Differential hydrogen sulfide production by a human cohort in response to animal- and plant-based diet interventions

Background: Hydrogen sulfide (H₂S) is a toxic end-product of microbial fermentation produced in the colon that may play a role in the pathogenesis of several diseases, including ulcerative colitis and colon cancer. However, the effect of diet interventions on intestinal burden of H₂S gas exposure remains poorly understood. Objective: Determine the effect of short-term (1-week) plant- and animal-based eating patterns on ex vivo fecal H₂S production in healthy human volunteers. Methods: The study design was an open-label, cross-over diet study and diets were self-administered. Each participant consumed two interventional diets: 1) an animal-based, low fiber (i.e. western) diet and 2) a plant-based, high fiber diet, separated by a two-week washout period. Participants collected full stool samples at the end of each week, which were processed within 2 h of collection to capture H₂S production. Microfluidic qPCR (MFQPCR) was used to simultaneously quantify multiple taxonomic and functional groups involved in sulfate reduction and the fecal microbiota was characterized through high-throughput DNA sequencing.
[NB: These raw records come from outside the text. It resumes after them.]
@[simp] theorem functionStart_keeps (b : Block) :
    (b.functionStart).now = b.now ∧ (b.functionStart).part = b.part ∧ (b.functionStart).tables = b.tables ∧
    (b.functionStart).free = b.free ∧ (b.functionStart).fabric = b.fabric ∧ (b.functionStart).faults = b.faults ∧
    (b.functionStart).can = b.can ∧ (b.functionStart).smb = b.smb ∧ (b.functionStart).heads = b.heads ∧ (b.functionStart).video = b.video ∧
    (b.functionStart).corr = b.corr ∧ (b.functionStart).stitch = b.stitch ∧ (b.functionStart).illum = b.illum ∧
    (b.functionStart).capture = b.capture ∧ (b.functionStart).axes = b.axes ∧ (b.functionStart).keystone = b.keystone ∧
    (b.functionStart).aux = b.aux ∧ (b.functionStart).ring = b.ring ∧ (b.functionStart).mem = b.mem ∧ (b.functionStart).host = b.host ∧
    (b.functionStart).power = b.power ∧ (b.functionStart).thermal = b.thermal ∧ (b.functionStart).test = b.test ∧
    (b.functionStart).repair = b.repair ∧ (b.functionStart).saved = b.saved ∧ (b.functionStart).control = b.control ∧
    (b.functionStart).custody = b.custody ∧ (b.functionStart).firmware = b.firmware ∧ (b.functionStart).attest = b.attest := by
  unfold functionStart; simp only []; (repeat' split) <;> simp [pierFunctions]

@[simp] theorem stateFollow_keeps (b : Block) :
    (b.stateFollow).now = b.now ∧ (b.stateFollow).part = b.part ∧ (b.stateFollow).tables = b.tables ∧ (b.stateFollow).free = b.free ∧
    (b.stateFollow).faults = b.faults ∧ (b.stateFollow).can = b.can ∧ (b.stateFollow).heads = b.heads ∧ (b.stateFollow).video = b.video ∧
    (b.stateFollow).corr = b.corr ∧ (b.stateFollow).stitch = b.stitch ∧ (b.stateFollow).illum = b.illum ∧
    (b.stateFollow).capture = b.capture ∧ (b.stateFollow).axes = b.axes ∧ (b.stateFollow).keystone = b.keystone ∧
    (b.stateFollow).aux = b.aux ∧ (b.stateFollow).ring = b.ring ∧ (b.stateFollow).mem = b.mem ∧ (b.stateFollow).host = b.host ∧
    (b.stateFollow).thermal = b.thermal ∧ (b.stateFollow).test = b.test ∧ (b.stateFollow).repair = b.repair ∧
    (b.stateFollow).saved = b.saved ∧ (b.stateFollow).control = b.control ∧ (b.stateFollow).custody = b.custody ∧
    (b.stateFollow).firmware = b.firmware ∧ (b.stateFollow).attest = b.attest := by
  unfold stateFollow; simp only []; (repeat' split) <;> simp

/-- What ends every command leaves the heads, the capture buffer and every store but the registers. -/
@[simp] theorem finish_keeps (b : Block) :
    (b.finish).now = b.now ∧ (b.finish).part = b.part ∧ (b.finish).tables = b.tables ∧ (b.finish).heads = b.heads ∧
    (b.finish).video = b.video ∧ (b.finish).corr = b.corr ∧ (b.finish).stitch = b.stitch ∧ (b.finish).illum = b.illum ∧
    (b.finish).capture = b.capture ∧ (b.finish).aux = b.aux ∧ (b.finish).ring = b.ring ∧ (b.finish).mem = b.mem ∧ (b.finish).host = b.host ∧
    (b.finish).test = b.test ∧ (b.finish).repair = b.repair ∧ (b.finish).saved = b.saved ∧ (b.finish).control = b.control ∧
    (b.finish).custody = b.custody ∧ (b.finish).firmware = b.firmware ∧ (b.finish).attest = b.attest := by
  simp [finish]
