theorem lockLost (w : Within P b₀ b) {h : HeadId} (hcap : P .capture) (hh : P (.head h)) : Within P b₀ (b.lockLost h) :=
  w.ite ((((((w.discardLines hh).modHead hh).outputsRest hh).setReg).raise).windowStop hcap)

theorem positionLatched (w : Within P b₀ b) {tE : Time} {p : Int} (hheads : ∀ g, P (.head g)) : Within P b₀ (b.positionLatched tE p) := by
  unfold Block.positionLatched
  exact w.foldl (fun _ _ v => (v.modHead (hheads _)).stitchLatched)

theorem calibrate (w : Within P b₀ b) {h : HeadId} {flags : Nat} {t z : Int} {ys bins : List (List Px)} : Within P b₀
    (b.calibrate h flags t z ys bins) :=
  w.ite (w.calLine.ite w.calLine.stitchCalLine)

theorem lineLeaves (w : Within P b₀ b) {h : HeadId} (hmem : P .mem) (hcap : P .capture) (hh : P (.head h)) : Within P b₀ (b.lineLeaves h) := by
  unfold Block.lineLeaves
  split
  · exact w
  · next q rest _ =>
    refine ite w ?_
    extract_lets b1 _ _ l b2
    have wb1 : Within P b₀ b1 := w.modHead hh
    have wb2 : Within P b₀ b2 := (wb1.used.ite wb1).stitchSettle
    split
    extract_lets b3 b4
    have wb4 : Within P b₀ b4 := wb2.setRegI.bump.ite wb2.setRegI
    split
    next bins t table _ cols flags b5 heq =>
    have wb5 := (congrArg (fun x => Within P b₀ x.2.2) heq).mp (wb4.voussoir hmem)
    split
    extract_lets b6 b7
    have wb7 : Within P b₀ b7 := (wb5.bump.ite wb5).bump.setReg
    split
    next b8 heq =>
    have wb8 := (congrArg (fun x => Within P b₀ x.2) heq).mp (wb7.writeRecord hmem hcap)
    exact (((wb8.calibrate.ite wb8).lateLines hmem hcap).windowStop hcap).captureStop hcap

/-! ## The profile (R268, R269, R271) -/

theorem watchDeviation (w : Within P b₀ b) {a : AxisId} (ha : P (.axis a)) : Within P b₀ (b.watchDeviation a) := by
  unfold Block.watchDeviation
  exact w.modAxis ha

theorem stepEvents (w : Within P b₀ b) {a : AxisId} {x : Axis} {ended atLimit far : Bool} : Within P b₀ (b.stepEvents a x ended atLimit far) := by
  unfold Block.stepEvents
  exact w.raiseIf.raiseIf.bump.raise.ite w.raiseIf.raiseIf

theorem profileStep (w : Within P b₀ b) {a : AxisId} (ha : P (.axis a)) : Within P b₀ (b.profileStep a).2 := by
  have step : ∀ y v x e l f, Within P b₀ ((((b.modAxis a fun _ => y).setReg (Obj.axisProfileState a) v).stepEvents a x e l f).watchDeviation a) :=
    fun _ _ _ _ _ _ => (w.modAxis ha).setReg.stepEvents.watchDeviation ha
  unfold Block.profileStep
  refine iteSnd w ?_
  exact step ..

/-! ## Position validity and motion faults (R266, R278 to R280) -/

theorem setValid (w : Within P b₀ b) {a : AxisId} {v : Bool} (hheads : ∀ g, P (.head g)) : Within P b₀ (b.setValid a v) :=
  w.ite (w.setReg.raise.ite (w.setReg.raise.foldl (fun _ _ v1 => (v1.owe (hheads _)).ite v1)))

theorem addFault (w : Within P b₀ b) {a : AxisId} {code : Nat} (ha : P (.axis a)) : Within P b₀ (b.addFault a code) := w.modAxis ha
theorem dropFault (w : Within P b₀ b) {a : AxisId} {code : Nat} (ha : P (.axis a)) : Within P b₀ (b.dropFault a code) := w.modAxis ha
theorem brakeAxis (w : Within P b₀ b) {a : AxisId} {hard : Bool} (ha : P (.axis a)) : Within P b₀ (b.brakeAxis a hard) := w.ite (w.modAxis ha)

theorem tripEnd (w : Within P b₀ b) {a : AxisId} (hheads : ∀ g, P (.head g)) (ha : P (.axis a)) : Within P b₀ (b.tripEnd a) := by
  unfold Block.tripEnd
  exact ((w.dropFault ha).modAxis ha).setValid hheads
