-- ==== Sys2Proof/Machine/RegTypes.lean ====
section
/-! DEFINITION. The types of the register map: classes (R35), owners (R36), value checks (R50) and rows, and the two
operations on a field of a register word. -/
namespace Sys2Proof.Machine

/-- The register classes of R35. -/
inductive Cls where
  | cfg | run | sta | lat | lock
deriving DecidableEq, Repr

/-- The owner of a CFG field (R36): the block, or the narrower owner that the field table names. -/
inductive Owner where
  | block | chan | loop | unit | mon | port | pin
deriving DecidableEq, Repr

/-- How a register answers a write: by the class rules alone (`plain`), by the rows of its own commands (`own`), or it
reads a value that the model derives from other state (`view`). -/
inductive RowKind where
  | plain | own | view
deriving DecidableEq, Repr

/-- Value checks that need other state than the written word. -/
inductive Special where
  | acqcfg | chdt | chphase | dllcfg | lchcfg | moncfg | pincfg
deriving DecidableEq, Repr

/-- A value check of a field table (R50). Bounds are inclusive. -/
inductive Chk where
  | nz (hi lo : Nat)
  | rng (hi lo min max : Nat)
  | zeroClears
  /-- A quantity of several words, not 0. -/
  | wideNz
  | onesRestarts
  | special (k : Special)
deriving DecidableEq, Repr

/-- A field of a register row: its bits, its class, and whether the structure stream sets it (R40). -/
structure FldRow where
  hi : Nat
  lo : Nat
  cls : Cls
  str : Bool
deriving DecidableEq, Repr

/-- The reset value of a row: one word, or one word per value of its last index. -/
inductive RowReset where
  | const (w : Word)
  | tab (ws : List Word)
deriving DecidableEq, Repr

/-- A row of the register map. `dims` are the indices with their counts and strides, `words` the words of the quantity
(R46), `bits` its bits. -/
structure RegRow where
  off : Nat
  dims : List (Nat × Nat)
  words : Nat
  bits : Nat
  reset : RowReset
  flds : List FldRow
  own : Owner
  kind : RowKind
  chk : List Chk
deriving DecidableEq, Repr

/-- The mask of the bits `[hi:lo]` of a word. -/
def bitMask (hi lo : Nat) : Word := ((1#32 <<< (hi + 1 - lo)) - 1#32) <<< lo

/-- The value of a field of a word. -/
def getF (w : Word) (f : Fld) : Nat := (w.toNat >>> f.lo) % 2 ^ f.width

/-- A word with a field set; a value that does not fit is cut to the field. -/
def putF (w : Word) (f : Fld) (v : Nat) : Word :=
  (w &&& ~~~ bitMask f.hi f.lo) ||| ((BitVec.ofNat 32 v <<< f.lo) &&& bitMask f.hi f.lo)

/-- A word with only the bits of one field, at a value. -/
def fldWord (f : Fld) (v : Nat) : Word := putF 0#32 f v

end Sys2Proof.Machine
end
Results: Median H₂S production was higher following the animal-based diet compared to the plant-based diet (p = 0.02; median difference 29 ppm/g, 95% CI 16–97). However, there was substantial individual variability and 2 of 11 individuals (18%) produced more H₂S on the plant-based diet. Using the top and bottom quartiles of H₂S percent change between animal- and plant-based diet weeks to define responders and non-responders, significant taxonomic differences were observed between the responder and non-responder cohorts. Conclusions: Here we report that substrate changes associated with a 1-week plant-based diet intervention resulted in lower ex vivo H₂S production compared to a 1-week animal-based diet intervention in most healthy individuals. However, H₂S responsiveness to diet was not uniform across the entire cohort, and potential H₂S production enterotypes were characterized that may predict individualized H₂S responsiveness to diet.